As the years went by, Khalaf realized that the students were flourishing within the Pioneers’ communicative approach to education.
“It got me to thinking about the rest of the children in Nablus. Not everyone in Nablus can afford our tuition fees but I don’t believe that should exclude them from a chance to acquire the tools to better their lot in life. I wanted to be able to extend what we have at Pioneers to every Palestinian child. That’s where the idea for Teach for Palestine was born.”
Teach for Palestine is an after school program run by volunteers that provides free English classes to all of Nablus’s children using the same approach to language learning as Pioneers.
Here’s what the students have to say about the programme:
“Everybody wins. International volunteers get the chance to learn about Palestine and the life here first hand and the children get great, passionate teachers. In a place where cultural exchange is practically zero, the children don’t just learn English, they get to know other cultures, often for the first time.
They are exposed to different ideas and perspectives. Our classes are full and these children come voluntarily every single day. They coming because they feel they’re learning something that will benefit them and they love it.”

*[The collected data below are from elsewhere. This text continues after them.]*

/-- IDLE, the key of V1 loaded. -/
def keyed : State := { State.reset with W := firstWords 44, keyValid := true }

/-- KEYEXP at `ctr = i`. -/
def atKexp (i : BitVec 6) : State := { State.reset with W := firstWords i.toNat, ctr := some i, phase := .keyexp }

/-- ENC at `ctr = r`, with an arbitrary working state. -/
def atEnc (r : BitVec 6) (b : Block) : State := { keyed with ctr := some r, phase := .enc, st := some (blockToState b) }

/-- DEC at `ctr = r`, with an arbitrary working state. -/
def atDec (r : BitVec 6) (b : Block) : State := { keyed with ctr := some r, phase := .dec, st := some (blockToState b) }

/-- A state with the block `b` loaded. -/
def loaded (b : Block) : State := { keyed with st := some (blockToState b) }

/-- The host offers `cw` with the operand `d`. -/
def offering (cw : BitVec 32) (d : Block) (s : State) : State := { s with host := [⟨false, true, cw, d, true⟩] }

/-- The host asserts reset. -/
def resetting (s : State) : State := { s with host := [⟨true, false, 0, 0, false⟩] }

/-- The block that STORE_STATE would produce after an outcome. -/
def blockAfter (o : Result) : Option Block := (nextOf o).bind fun t => t.st.map stateToBlock

/-- The response after an outcome. -/
def rspAfter (o : Result) : Option Response := (nextOf o).bind State.rsp

/-- The outcome is a refusal of a word that spells nothing. -/
def spellsNothing (o : Result) : Bool :=
  match o with
  | .next _ => false
  | .fault _ => false
  | .refused r => decide (r = .spellsNoMicroOperation)

/-- The fault of an outcome, if it is one. -/
def faultOf (o : Result) : Option Fault :=
  match o with
  | .next _ => none
  | .fault f => some f
  | .refused _ => none

/-! ### Well-formedness: each check refuses an ill-formed term (R85) -/

theorem test_wf_kexpWord_low : (Instr.kexpWord 3).wf = false ∧ (Instr.kexpWord 4).wf = true := by decide
theorem test_wf_kexpWord_high : (Instr.kexpWord 44).wf = false ∧ (Instr.kexpWord 43).wf = true := by decide
theorem test_wf_addRoundKey : (Instr.addRoundKey 11).wf = false ∧ (Instr.addRoundKey 10).wf = true := by decide

/-! ### Decoding of words written out from the encoding tables (R75, R76, R84, R85, R92, P5) -/

theorem test_decode_nop : decode (.cmd 0b00000000000000000000000000000000) = .ok .nop := by decide
theorem test_decode_keyLoad : decode (.cmd 0b00000000000100000000000000000001) = .ok (.keyLoad 16) := by decide
theorem test_decode_encrypt : decode (.cmd 0b00000000000011110000000000000010) = .ok (.encrypt 15) := by decide
theorem test_decode_decrypt : decode (.cmd 0b00000000000100010000000000000011) = .ok (.decrypt 17) := by decide
theorem test_decode_loadKey : decode (.uop 0b000000000000) = .ok .loadKey := by decide
theorem test_decode_kexpWord : decode (.uop 0b001010110001) = .ok (.kexpWord 43) := by decide
theorem test_decode_loadState : decode (.uop 0b000000000010) = .ok .loadState := by decide
theorem test_decode_addRoundKey : decode (.uop 0b000010100011) = .ok (.addRoundKey 10) := by decide
theorem test_decode_subBytes : decode (.uop 0b000000000100) = .ok .subBytes := by decide
theorem test_decode_invSubBytes : decode (.uop 0b000000000101) = .ok .invSubBytes := by decide
theorem test_decode_shiftRows : decode (.uop 0b000000000110) = .ok .shiftRows := by decide
theorem test_decode_invShiftRows : decode (.uop 0b000000000111) = .ok .invShiftRows := by decide
theorem test_decode_mixColumns : decode (.uop 0b000000001000) = .ok .mixColumns := by decide
theorem test_decode_invMixColumns : decode (.uop 0b000000001001) = .ok .invMixColumns := by decide
theorem test_decode_storeState : decode (.uop 0b000000001010) = .ok .storeState := by decide
theorem test_decode_table_words : decodeTableWord 32 0x00100001 = some (.keyLoad 16) ∧
    decodeTableWord 16 0x0A3 = some (.addRoundKey 10) ∧ decodeTableWord 16 0x400 = none ∧
    decodeTableWord 16 0x1000 = none ∧ decodeTableWord 32 0x00100004 = none ∧ decodeTableWord 0 0 = none := by decide
theorem test_function_has_no_code : encode (.gfMul 1 2) = none ∧ encode (.rotWord 1) = none ∧ encode (.subWord 1) = none := by
  decide

/-! ### The functions (V5, V6) -/

theorem test_gfMul : nextOf (exec (.gfMul 0x57 0x83) State.reset) = some { State.reset with out := some (.byte 0xc1) } := by
  decide +kernel
theorem test_gfMul_corners : gfmul 0x02 0x80 = 0x1b ∧ gfmul 0xff 0xff = 0x13 ∧ gfmul 0x80 0x80 = 0x9a ∧
    gfmul 0x0d 0xd4 = 0x53 := by decide +kernel
theorem test_rotWord : nextOf (exec (.rotWord 0x09cf4f3c) State.reset) =
    some { State.reset with out := some (.word 0xcf4f3c09) } := by decide +kernel
theorem test_subWord : nextOf (exec (.subWord 0xcf4f3c09) State.reset) =
    some { State.reset with out := some (.word 0x8a84eb01) } := by decide +kernel

/-! ### Key expansion (V7, V8) -/

theorem test_loadKey : (nextOf (exec .loadKey { keyed with host := [⟨false, false, 0, key1, false⟩] })).map
    (fun t => (t.W.toList.take 5)) = some ((v8.take 5).map some) := by decide +kernel
theorem test_kexpWord_rcon : (nextOf (exec (.kexpWord 4) (atKexp 4))).map (fun t => t.W[4]) = some (some 0xd6aa74fd) := by
  decide +kernel
theorem test_kexpWord_last : (nextOf (exec (.kexpWord 43) (atKexp 43))).map (fun t => t.W[43]) = some (some 0x4d2b30c5) := by
  decide +kernel
theorem test_keyExpand : keyExpand key1 = v8 := by decide +kernel

/-! ### State transforms (V9, V3) -/

theorem test_loadState : blockAfter (exec .loadState { State.reset with host := [⟨false, false, 0, plain1, false⟩] }) =
    some plain1 := by decide +kernel
theorem test_loadState_columns : (blockToState key1).byteAt 1 2 = 0x09 ∧ (blockToState key1).byteAt 3 0 = 0x03 := by
  decide +kernel
theorem test_storeState : (nextOf (exec .storeState (loaded key1))).bind State.out = some (.block key1) := by decide +kernel
theorem test_addRoundKey_0 : blockAfter (exec (.addRoundKey 0) (loaded plain1)) =
    some 0x00102030405060708090a0b0c0d0e0f0 := by decide +kernel
theorem test_addRoundKey_10 : blockAfter (exec (.addRoundKey 10) (loaded 0)) =
    some 0x13111d7fe3944a17f307a78b4d2b30c5 := by decide +kernel
theorem test_subBytes : blockAfter (exec .subBytes (loaded key1)) = some 0x637c777bf26b6fc53001672bfed7ab76 := by
  decide +kernel
theorem test_invSubBytes : blockAfter (exec .invSubBytes (loaded key1)) = some 0x52096ad53036a538bf40a39e81f3d7fb := by
  decide +kernel
theorem test_shiftRows : blockAfter (exec .shiftRows (loaded key1)) = some 0x00050a0f04090e03080d02070c01060b := by
  decide +kernel
theorem test_invShiftRows : blockAfter (exec .invShiftRows (loaded key1)) = some 0x000d0a0704010e0b0805020f0c090603 := by
  decide +kernel
theorem test_mixColumns : blockAfter (exec .mixColumns (loaded 0xd4bf5d30e0b452aeb84111f11e2798e5)) =
    some 0x046681e5e0cb199a48f8d37a2806264c := by decide +kernel
theorem test_invMixColumns : blockAfter (exec .invMixColumns (loaded 0xdb135345f20a225cd4d4d4d52d26314c)) =
    some 0x32a41d55aec36982ddd9dfdaa05050d6 := by decide +kernel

TFP is now on its second year and Khalaf hopes to expand it to other cities in the West Bank.
“I want our children to be able to communicate with the world. To communicate their feelings, their problems, their point of view of what’s going on here and be part of a solution for our country. Our dream is to give our children a solid education that will open doors for them while still instilling in them a sense of social awareness and a love for their country.

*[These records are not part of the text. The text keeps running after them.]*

-- ==== Sys2Proof/Laws/PerInstr.lean ====
section
/-! SUPPORT. A statement about every command, one lemma per constructor of Instr. -/

namespace Sys2Proof.Laws.OpcodeField

/-- The word of a command matches its row of spec/opcode_table.json: under the row's mask it is the row's match
(30_encoding.md R63). -/
def Statement (i : Instr) : Prop :=
  encode i &&& 0xF00000000 = i.opcode.setWidth 36 <<< 32

/-- The row's mask keeps the opcode field alone. -/
theorem cmdWord_masked (op : BitVec 4) (a b : Block) :
    cmdWord op a b &&& 0xF00000000 = op.setWidth 36 <<< 32 := by
  apply BitVec.eq_of_getLsbD_eq
  intro i hi
  simp only [cmdWord, BitVec.getLsbD_and, BitVec.getLsbD_append, BitVec.getLsbD_shiftLeft, BitVec.getLsbD_setWidth]
  interval_cases i <;> simp

theorem sub (a b : Block) : Statement (.sub a b) := cmdWord_masked _ a b

theorem subi (a b : Block) : Statement (.subi a b) := cmdWord_masked _ a b

theorem mix (a b : Block) : Statement (.mix a b) := cmdWord_masked _ a b

theorem mixi (a b : Block) : Statement (.mixi a b) := cmdWord_masked _ a b

theorem shr (a b : Block) : Statement (.shr a b) := cmdWord_masked _ a b

theorem ark (a b : Block) : Statement (.ark a b) := cmdWord_masked _ a b

theorem keyexp (a b : Block) : Statement (.keyexp a b) := cmdWord_masked _ a b

theorem dec (a b : Block) : Statement (.dec a b) := cmdWord_masked _ a b

theorem gfmul (a b : Block) : Statement (.gfmul a b) := cmdWord_masked _ a b

theorem reserved9 (a b : Block) : Statement (.reserved9 a b) := cmdWord_masked _ a b

theorem reservedA (a b : Block) : Statement (.reservedA a b) := cmdWord_masked _ a b

theorem reservedB (a b : Block) : Statement (.reservedB a b) := cmdWord_masked _ a b

theorem reservedC (a b : Block) : Statement (.reservedC a b) := cmdWord_masked _ a b

theorem reservedD (a b : Block) : Statement (.reservedD a b) := cmdWord_masked _ a b

theorem reservedE (a b : Block) : Statement (.reservedE a b) := cmdWord_masked _ a b

theorem reservedF (a b : Block) : Statement (.reservedF a b) := cmdWord_masked _ a b

end Sys2Proof.Laws.OpcodeField
end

I believe that the youth is the starting point to any kind of change in our society, economic or social. If we are able to teach them how to think; teach them values, the ability to adhere to law and, especially, discipline - that’s a first step in overcoming a lot of the problems that we see in our streets.”

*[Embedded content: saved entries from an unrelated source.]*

/-! ### Numbers -/

/-- Digits that have their values are read as the number they write. -/
theorem readDigits_map_fst {value : Char → Option Nat} {digits : List (Char × Nat)}
    (h : ∀ d ∈ digits, value d.1 = some d.2) (base acc : Nat) :
    readDigits value base acc (digits.map Prod.fst) = some (digits.foldl (fun acc d => acc * base + d.2) acc) := by
  induction digits generalizing acc with
  | nil => rfl
  | cons d rest ih =>
    obtain ⟨hd, hrest⟩ := List.forall_mem_cons.mp h
    simp [readDigits, hd, ih hrest]

theorem hexValue_of_mem : ∀ d ∈ hexDigitTable, hexValue d.1 = some d.2 := by decide

theorem decimalValue_of_mem : ∀ d ∈ hexDigitTable.take 10, decimalValue d.1 = some d.2 := by decide

theorem isWordChar_of_mem_hexDigitTable : ∀ d ∈ hexDigitTable, isWordChar d.1 = true := by decide

/-- A text without the letter `x` is read as decimal digits. -/
theorem readImmediate_of_no_x {text : List Char} (hne : text ≠ []) (hx : 'x' ∉ text) :
    readImmediate text = readDigits decimalValue 10 0 text := by
  unfold readImmediate
  split
  next => exact absurd rfl hne
  next => simp at hx
  next => simp at hx
  next => rfl

/-- A text that writes a number is read as the number (30_encoding.md R68). -/
theorem readImmediate_of_writes {text : List Char} {v : Nat} (h : WritesImmediate text v) :
    readImmediate text = some v := by
  rcases h with ⟨digits, hne, hmem, rfl, rfl⟩ | ⟨digits, hne, hmem, rfl, rfl⟩
  · obtain ⟨d, rest, rfl⟩ := List.exists_cons_of_ne_nil hne
    exact readDigits_map_fst (fun e he => hexValue_of_mem e (hmem e he)) 16 0
  · have hx : 'x' ∉ digits.map Prod.fst := by
      intro hx
      obtain ⟨d, hd, hdx⟩ := List.mem_map.mp hx
      exact (by simp [hexDigitTable] : ∀ d ∈ hexDigitTable.take 10, d.1 ≠ 'x') d (hmem d hd) hdx
    rw [readImmediate_of_no_x (by simpa using hne) hx]
    exact readDigits_map_fst (fun e he => decimalValue_of_mem e (hmem e he)) 10 0

theorem writesImmediate_ne_nil {text : List Char} {v : Nat} (h : WritesImmediate text v) : text ≠ [] := by
  rcases h with ⟨digits, -, -, rfl, -⟩ | ⟨digits, hne, -, rfl, -⟩
  · simp
  · simpa using hne

theorem writesImmediate_isWordChar {text : List Char} {v : Nat} (h : WritesImmediate text v) :
    ∀ c ∈ text, isWordChar c = true := by
  rcases h with ⟨digits, -, hmem, rfl, -⟩ | ⟨digits, -, hmem, rfl, -⟩
  · have hdigits : ∀ c ∈ digits.map Prod.fst, isWordChar c = true :=
      List.forall_mem_map.mpr fun d hd => isWordChar_of_mem_hexDigitTable d (hmem d hd)
    exact List.forall_mem_cons.mpr ⟨by decide, List.forall_mem_cons.mpr ⟨by decide, hdigits⟩⟩
  · exact List.forall_mem_map.mpr fun d hd => isWordChar_of_mem_hexDigitTable d (List.mem_of_mem_take (hmem d hd))

/-! ### Mnemonics -/

/-- The characters read as a capital are the capital itself and its small letter. -/
theorem toUpperCase_eq_iff {capital : Char} (hcapital : ¬ (97 ≤ capital.toNat ∧ capital.toNat ≤ 122)) (c : Char) :
    toUpperCase c = capital ↔ c = capital ∨ (capital, c) ∈ letterPairs := by
  constructor
  · rintro rfl
    by_cases hsmall : 97 ≤ c.toNat ∧ c.toNat ≤ 122
    · exact .inr (forall_char_of_toNat_lt (P := fun c => 97 ≤ c.toNat → (toUpperCase c, c) ∈ letterPairs) 123
        (by decide) c (by omega) hsmall.1)
    · exact .inl (by simp [toUpperCase, hsmall])
  · rintro (rfl | hpair)
    · simp [toUpperCase, hcapital]
    · exact (by decide : ∀ p ∈ letterPairs, toUpperCase p.2 = p.1) _ hpair

theorem letters_have_no_small (m : Mnemonic) : ∀ c ∈ m.letters, ¬ (97 ≤ c.toNat ∧ c.toNat ≤ 122) := by
  cases m <;> simp [Mnemonic.letters]

theorem spells_iff_map_toUpperCase {name : List Char} (hname : ∀ c ∈ name, ¬ (97 ≤ c.toNat ∧ c.toNat ≤ 122))
    (word : List Char) : Spells word name ↔ word.map toUpperCase = name := by
  unfold Spells
  induction name generalizing word with
  | nil => simp
  | cons capital name ih =>
    obtain ⟨hcapital, hname⟩ := List.forall_mem_cons.mp hname
    cases word with
    | nil => simp
    | cons c word => simp [ih hname word, toUpperCase_eq_iff hcapital c]

/-- The table finds a mnemonic by its letters, which no other has. -/
theorem find_letters (m : Mnemonic) : allMnemonics.find? (fun n => n.letters == m.letters) = some m := by
  cases m <;> rfl

/-- A word is read as a mnemonic exactly if it spells it (30_encoding.md R68). -/
theorem readMnemonic_eq_some_iff (word : List Char) (m : Mnemonic) :
    readMnemonic word = some m ↔ Spells word m.letters := by
  rw [spells_iff_map_toUpperCase (letters_have_no_small m), readMnemonic]
  constructor
  · intro hfound
    exact (by simpa using List.find?_some hfound : m.letters = word.map toUpperCase).symm
  · intro hword
    rw [hword, find_letters]

/-- Settles O7, at the letters of each mnemonic. -/
theorem mnemonicsAreCaseInsensitive : Obligations.MnemonicsAreCaseInsensitive := by
  unfold Obligations.MnemonicsAreCaseInsensitive
  have hletters : ∀ p ∈ [(Mnemonic.sub, ['S', 'U', 'B']), (.subi, ['S', 'U', 'B', 'I']), (.mix, ['M', 'I', 'X']),
      (.mixi, ['M', 'I', 'X', 'I']), (.shr, ['S', 'H', 'R']), (.ark, ['A', 'R', 'K']),
      (.keyexp, ['K', 'E', 'Y', 'E', 'X', 'P']), (.dec, ['D', 'E', 'C']), (.gfmul, ['G', 'F', 'M', 'U', 'L'])],
      p.2 = p.1.letters := by decide
  exact ⟨fun p hp word => hletters p hp ▸ readMnemonic_eq_some_iff word p.1,
    fun word => readMnemonic_eq_some_iff word .cmd⟩

theorem letters_isWordChar (m : Mnemonic) : ∀ c ∈ m.letters, isWordChar c = true := by
  cases m <;> simp [Mnemonic.letters, isWordChar, isSpace]

/-- A spelling of a name holds neither white space nor a sign that a line is cut at, if the name holds none. -/
theorem isWordChar_of_spells {word name : List Char} (h : Spells word name)
    (hname : ∀ c ∈ name, isWordChar c = true) : ∀ c ∈ word, isWordChar c = true := by
  unfold Spells at h
  induction h with
  | nil => simp
  | @cons c capital _ _ hc _ ih =>
    obtain ⟨hcapital, hname⟩ := List.forall_mem_cons.mp hname
    refine List.forall_mem_cons.mpr ⟨?_, ih hname⟩
    rcases hc with rfl | hpair
    · exact hcapital
    · exact (by decide : ∀ p ∈ letterPairs, isWordChar p.2 = true) _ hpair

Through dynamic education programs such as Teach for Palestine, amazing women like Khalaf help to make our world a more hopeful place for today’s youth.
Twenty-nine-year-old communications professional and blogger Sara Refai has a Masters Degree in Social Psychology, and has worked with political analysis companies, conflict resolution organisations, and PR agencies over the last six years. As part of the Lebanese diaspora, she has lived in both the Middle East and the West, where she's studied and learned about different cultures and how they evolve. In 2010, she went to Palestine to teach English.